As another example, using Figure 1, supposes that the system requirement is that 80% of controllers remain online after four random controllers failures, these graphs can be used to set a design rule. For chains, the network needs to be 10 chains of 10 controllers. For MRP, the network needs to be four rings of 25 controllers. Because MRP requires two ports per ring, there is a net savings of two ports (10 for chain, 8 for MRP), or 20% of the network overhead.
Figure 1. Comparison of reliability

Lab testing indicates that it is technically feasible to build long daisy-chains and MRP rings, so long that the maximum length of chain or ring will be determined by other factors. One factor is the physical extent of the network. If a chain or ring had 100 controllers separated by fifty-meter cables, then there are five kilometers of cable (a little more than three miles). There are some buildings at this scale, but most are not. And reliability becomes an issue. If five kilometers of cable carry data back to a single switch port, there is an appreciable risk that some length of cable will experience a catastrophic event that makes it unable to carry data. The trade-off between the value of reliability and the cost of a failure pushes practical systems to use shorter chains and rings.

ynn1721908215301.html#oyg1558692408693__fig_7693F171B6E94CC5B84FB3B07B9F65B7 and ynn1721908215301.html#oyg1558692408693__fig_D0851362B17F469BBAC7F23941E590EA are a guide to the relative reliability of star, chain, and MRP. They show that shorter chains/rings are more reliable than longer chains/rings; that more chains/rings is more reliable than fewer chain/rings; and that one ring is more reliable than two chains of half the length. The following factors must also be considered for both chain and ring.

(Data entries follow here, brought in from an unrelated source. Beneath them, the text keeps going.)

-- ==== Sys2Proof/Machine/RegOps.lean ====
section
/-!
DEFINITION. The register window: what every register reads as, what a read does to it, what a write stores, and who may do either
(spec/00 R8–R10, spec/01 R18, R19, and the register tables of spec/07, 08, 10, 12, 15, 17, 18). Registers are words at word addresses;
offsets not listed read 0 and ignore writes.
-/
namespace Sys2Proof.Machine

/-- A word of named bit fields: value and lowest bit. -/
def packed (l : List (Nat × Nat)) : Word := wN (sumN (l.map (fun x => x.1 * 2 ^ x.2)))

/-- Bit mask of a list of Bools, the first at bit 0. -/
def maskB (l : List Bool) : Nat := maskOf l.length (fun i => l.getD i false)

/-- The low and high word of a 64-bit number with one of them replaced. -/
def setHalf (old : Nat) (hi : Bool) (v : Word) : Nat :=
  if hi then old % 2 ^ 32 + v.toNat * 2 ^ 32 else old / 2 ^ 32 % 2 ^ 32 * 2 ^ 32 + v.toNat

/-- The high or low word of a 64-bit number. -/
def halfOf (n : Nat) (hi : Bool) : Word := wN (if hi then n / 2 ^ 32 else n)

/-! ### Reading (R8) -/

/-- A pulse output's registers. spec/10 R328. -/
def PulseOut.reg (x : PulseOut) (r : Nat) : Word :=
  match r with
  | 0x00 => halfOf x.start false
  | 0x04 => halfOf x.start true
  | 0x08 => wN x.period
  | 0x0C => wN x.width
  | 0x10 => packed [(b2n x.armed, 0), (x.clk, 1), (b2n x.pol, 3)]
  | 0x14 => packed [(b2n x.armed, 0), (b2n x.past, 1), (b2n x.abortedF, 2), (b2n x.suppressed, 3), (b2n x.late, 4), (x.count.toNat, 8)]
  | _ => 0

/-- VCn_STAT. spec/10 R328. -/
def VcSt.stat (v : VcSt) : Word :=
  packed [(v.qual, 0), (v.src.code, 2), (b2n v.stepPending, 5), (b2n v.gm, 6), (b2n v.fallback, 7), (v.stepGen % 16, 8)]

/-- A servo block's registers. spec/10 R328. -/
def VcSt.reg (v : VcSt) (r : Nat) : Word :=
  match r with
  | 0x00 => (words64 v.ofs).getD 0 0
  | 0x04 => (words64 v.ofs).getD 1 0
  | 0x08 => halfOf v.ref false
  | 0x0C => halfOf v.ref true
  | 0x10 => BitVec.ofInt 32 v.rate
  | 0x14 => packed [(v.tau % 128, 0), (b2n v.freeze, 8), (b2n v.stepArm, 9)]
  | _ => 0

/-- The word that follows a latched HI register of a requester. spec/10 R319. -/
def State.hiOf (s : State) (who : Who) : HiLatch := s.tmu.hi.getD who.latch {}

/-- TMU. spec/10 R328. -/
def State.tmuRead (s : State) (who : Who) (o : Nat) : Word :=
  if between 0x080 o 0x0BF then (s.vc ((o - 0x80) / 0x20)).reg ((o - 0x80) % 0x20)
  else if between 0x100 o 0x1BF then (s.pulse ((o - 0x100) / 0x20)).reg ((o - 0x100) % 0x20)
  else if between 0x200 o 0x27F then
    let f := (o - 0x200) / 0x10
    match (o - 0x200) % 0x10 with
    | 0x0 => (s.readData0 f).1
    | 0x4 => (s.readData1 f).1
    | 0x8 => packed [((s.capf f).q.length, 0), (b2n (s.capf f).ovr, 9)]
    | _ => 0
  else match o with
    | 0x000 => packed [(1, 0), (8, 8), (6, 12)]
    | 0x004 => packed [(s.tmu.force, 0), (b2n s.tmu.revert, 2), (b2n s.tmu.fallbackSat, 3)]
    | 0x008 => s.tmu.raw.incr
    | 0x010 => (s.readLo who 3).1
    | 0x014 => (s.hiOf who).raw
    | 0x020 => (s.readLo who 1).1
    | 0x024 => (s.hiOf who).vc0
    | 0x028 => (s.vc 0).stat
    | 0x030 => (s.readLo who 2).1
    | 0x034 => (s.hiOf who).vc1
    | 0x038 => (s.vc 1).stat
    | 0x040 => (s.readLo who 0).1
    | 0x044 => (s.hiOf who).sel
    | 0x048 => packed [(s.tmu.selVc, 0), (b2n (s.selDAt s.raw ≠ 0), 1), (b2n (s.tmu.force ≠ 0), 2), (s.tmu.selGen % 16, 4)]
    | 0x04C => BitVec.ofInt 32 (max (-(2 ^ 31 : Int)) (min (2 ^ 31 - 1 : Int) s.selDiff))
    | 0x050 => halfOf s.tmu.pre false
    | 0x054 => halfOf s.tmu.pre true
    | _ => 0

/-- DMA. spec/17 R516. -/
def State.dmaRead (s : State) (o : Nat) : Word :=
  if between 0x100 o 0x8FF then
    let c := s.dch ((o - 0x100) / 0x40)
    match (o - 0x100) % 0x40 with
    | 0x00 => c.descLo
    | 0x04 => wN (c.descHi.toNat % 256)
    | 0x08 => packed [(b2n c.en, 1), (b2n c.ie, 2), (c.prio, 4)]
    | 0x0C => packed [(c.state, 0), (c.last, 2), (b2n c.endF, 8), (b2n c.half, 9), (b2n c.full, 10), (b2n c.err, 11), (b2n c.refused, 12),
        (b2n c.trigMiss, 13)]
    | 0x10 => c.remain
    | 0x14 => halfOf c.cur false
    | 0x18 => halfOf c.cur true
    | 0x1C => wN (c.circPos % 2 ^ 24)
    | 0x20 => c.tag
    | 0x24 => c.count
    | _ => 0
  else match o with
    | 0x000 => packed [(1, 0), (32, 8)]
    | 0x004 => wN (maskOf 32 (fun n => (s.dch n).desc.isSome))
    | _ => 0

/-- DONE_INFO of a completion entry. spec/07 R227. -/
def HenDone.info (d : HenDone) : Word :=
  packed [(d.jstat, 0), (b2n d.cancel, 2), (b2n d.flagged, 3), (d.nDone, 4), (d.nTrunc, 13), (d.nAbsent, 22), (1, 31)]

/-- HEN. spec/07 R227. -/
def State.henRead (s : State) (who : Who) (o : Nat) : Word :=
  if between 0x100 o 0x1FF then
    let q := (o - 0x100) / 0x40
    let x := s.hq q
    match (o - 0x100) % 0x40 with
    | 0x08 => packed [(b2n x.en, 0), (b2n x.ieDone, 1), (b2n x.ieAbort, 2)]
    | 0x0C => packed [(x.depth, 0), ((x.subs.getD who.req {}).res, 8), (b2n (s.hqRunning q), 16), (b2n (s.hqSusp q), 17)]
    | 0x10 => (x.done.head?.map HenDone.tag).getD 0
    | 0x14 => (x.done.head?.map HenDone.info).getD 0
    | 0x18 => (x.done.head?.map HenDone.time).getD 0
    | 0x20 => packed [(b2n x.intDone, 0), (b2n x.intAborted, 1), (b2n x.intRefused, 2)]
    | 0x28 => packed [(x.jobsDone.toNat, 0), (x.refusals.toNat, 16)]
    | _ => 0
  else match o with
    | 0x000 => packed [(1, 0), (2, 8), (32, 16), (64, 24)]
    | 0x004 => packed [(b2n s.hen.cl0.en, 0), (b2n s.hen.cl1.en, 1)]
    | 0x008 => wN s.henStat
    | 0x00C => wN s.hen.piv
    | 0x010 => wN s.hen.err
    | _ => 0

/-- PNT control. spec/12 R383. -/
def State.pntRead (s : State) (o : Nat) : Word :=
  let x := s.pnt
  if between 0x040 o 0x07F then
    let w := x.watch.getD ((o - 0x40) / 4) (0, false)
    packed [(w.1, 0), (b2n w.2, 31)]
  else match o with
    | 0x000 => 1
    | 0x004 => x.fence
    | 0x008 => wN x.wrIdx
    | 0x00C => wN x.wrQual.toNat
    | 0x010 => halfOf x.wrVal.toNat false
    | 0x014 => halfOf x.wrVal.toNat true
    | 0x018 => halfOf x.wrTime.toNat false
    | 0x01C => halfOf x.wrTime.toNat true
    | 0x024 => wN x.wrStat
    | 0x028 => wN x.watchHit.toNat
    | 0x02C => wN x.watchIe.toNat
    | 0x080 => x.writes
    | _ => 0

/-- LOG. spec/18 R538. -/
def State.logRegRead (s : State) (who : Who) (o : Nat) : Word :=
  let x := s.log
  let rd := s.rdPort who
  if between 0x040 o 0x05F then x.drops.getD ((o - 0x40) / 4) 0
  else if between 0x060 o 0x07F then x.qdrops.getD ((o - 0x60) / 4) 0
  else if between 0x140 o 0x17F then rd.data.getD ((o - 0x140) / 4) 0
  else match o with
    | 0x000 => 1
    | 0x004 => packed [(x.state, 0), (b2n (3072 ≤ x.queue.length), 2), (b2n x.snapFault, 3), (x.queue.length, 16)]
    | 0x008 => x.head
    | 0x00C => s.logTail
    | 0x010 => x.freezeSeq
    | 0x014 => s.keep.pcycle
    | 0x018 => (s.logOptimeLo who).1
    | 0x01C => wN rd.optimeHi.toNat
    | 0x020 => x.snapHead
    | 0x024 => x.torn
    | 0x080 => x.merged
    | 0x100 => rd.sel
    | 0x104 => packed [(rd.kind, 0), (rd.entry, 16)]
    | 0x108 => wN rd.result
    | _ => 0

/-- A thruster channel's page. spec/08 R266. -/
def State.thrRead (s : State) (c r : Nat) : Word :=
  let x := s.tch c
  match r with
  | 0x00 => packed [(s.ttype c, 0), (s.tlink c, 2), (c, 4)]
  | 0x04 => packed [(b2n x.en, 0)]
  | 0x08 => wN x.stat
  | 0x0C => wN x.fault
  | 0x10 => x.shT
  | 0x14 => x.shAng
  | 0x18 => packed [(b2n x.shRun, 0), (b2n x.shTest, 1)]
  | 0x1C => packed [(b2n x.sealed, 0)]
  | 0x20 => x.actT
  | 0x24 => x.actAng
  | 0x28 => toF32 x.outT
  | 0x2C => toF32 x.gate
  | 0x30 => toF32 (x.azUsed.getD {}).a
  | 0x34 => match x.azUsed with
    | some y => wN (s.selAt y.t)
    | none => 0
  | 0x38 => toF32 x.azRate
  | 0x3C => toF32 x.azPred
  | 0x40 => toF32 x.tMeas
  | 0x44 => toF32 x.pMeas
  | 0x48 => toF32 x.shaftSpd
  | 0x4C => toF32 x.shaftAng
  | 0x50 => x.handoverTime
  | 0x54 => wN x.cnt
  | _ => 0

/-- The sequencer's common registers. spec/08 R267. -/
def State.thrCommonRead (s : State) (r : Nat) : Word :=
  match r with
  | 0x0 => packed [(b2n s.thr.auth, 0)]
  | 0x4 => wN s.thrRound
  | 0x8 => wN (s.selAt (s.rawAt (s.thr.roundBase + 2400000 * s.thrRound)))
  | _ => 0

/-- FIO. spec/15 R467. -/
def State.fioRead (s : State) (o : Nat) : Word :=
  let bank (w : Nat) (f : FioChan → Bool) : Word := wN (maskOf 32 (fun i => f (s.fch (32 * w + i + 1))))
  if o ≠ 0 ∧ ¬ s.fioValid then 0
  else if between 0x010 o 0x01B then bank ((o - 0x10) / 4) FioChan.level
  else if between 0x020 o 0x02B then bank ((o - 0x20) / 4) FioChan.cmd
  else if between 0x030 o 0x03B then bank ((o - 0x30) / 4) FioChan.rb
  else if between 0x040 o 0x05F then wN (s.fioGstat ((o - 0x40) / 4 + 1))
  else if between 0x100 o 0x27F then wN (s.fioStat ((o - 0x100) / 4 + 1))
  else if o = 0 then packed [(1, 0), (96, 8)] else 0

/-- The block whose registers an offset from 0x4000_0000 lies among, and the domain that holds them: 0 SVY, 1 TMU, 2 DMA, 3 HEN, 4 PNT,
5 LOG, 6 THR, 7 FIO, 8 none. spec/12 R366, spec/01 R22. -/
def regBlock (o : Nat) : Nat × Nat :=
  if o < 0x10000 then (0, 1)
  else if o < 0x20000 then (1, 9)
  else if o < 0x30000 then (2, 1)
  else if o < 0x40000 then (3, 1)
  else if o < 0x50000 then (4, 1)
  else if o < 0x60000 then (5, 1)
  else if o < 0x70000 then (6, 10)
  else if o < 0x80000 then (7, 11)
  else (8, 1)

/-- What a register reads as for a requester, by its offset from 0x4000_0000. -/
def State.regRead (s : State) (who : Who) (off : Nat) : Word :=
  let o := off / 4 * 4
  let r := o % 0x10000
  match (regBlock o).1 with
  | 0 => wN (fld s.survey r 4)
  | 1 => s.tmuRead who r
  | 2 => s.dmaRead r
  | 3 => s.henRead who r
  | 4 => s.pntRead r
  | 5 => s.logRegRead who r
  | 6 => if r < 0x6000 then s.thrRead (r / 0x400 + 1) (r % 0x400) else if r < 0x6010 then s.thrCommonRead (r - 0x6000) else 0
  | 7 => s.fioRead r
  | _ => 0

  • The criticality of network connectivity to the device. Devices that are not dependent on input from other devices such that loss of network connectivity has minimal impact on the device’s ability to perform its HVAC function are good candidates to be daisy-chained or put into large rings. Conversely, devices that require a high level of connectivity availability (for example, air handling units, devices in a validated environment, and others) are not good candidates. If such devices are included in a daisy-chain or rings, they must be placed near the switch port, or for the most critical devices, connected directly to the switch.
  • The proximity of a device to other devices versus the switch. If a device is closer to the switch than to another device, then the cost of the additional cable to connect the device through a daisy-chain or through MRP must be weighed against the cost of a dedicated switch port for the device.
  • The physical capability of the device. Only devices with two Ethernet ports are candidates for daisy-chain and MRP. Devices with a single Ethernet port can only be connected at the end of the daisy-chain, which is the position at the most risk of losing connectivity to the network. These devices cannot be connected to rings.
  • The local IT policies. Many IT departments apply security templates to their switch ports that limit the number of devices that can be served by a single switch port. If a daisy-chain is to be connected to the customer’s IT network, the number of devices that can be daisy-chained may depend on IT’s willingness to loosen or waive such policies. It is unlikely that the switches that are owned by IT departments support MRP. However, by providing our own infrastructure, we have the opportunity to provide appropriate policies.
  • Leave capacity for future expansion. It is usually easier to add to a chain or ring than to find an unused switch port. An additional consideration for ring is ease of replacement. If failed components can be repaired or replaced quickly, then rings can be made larger. MRP makes the system tolerant to single failures. The maximum benefit is received when problems are addressed quickly such that there is never more than one failure in the system.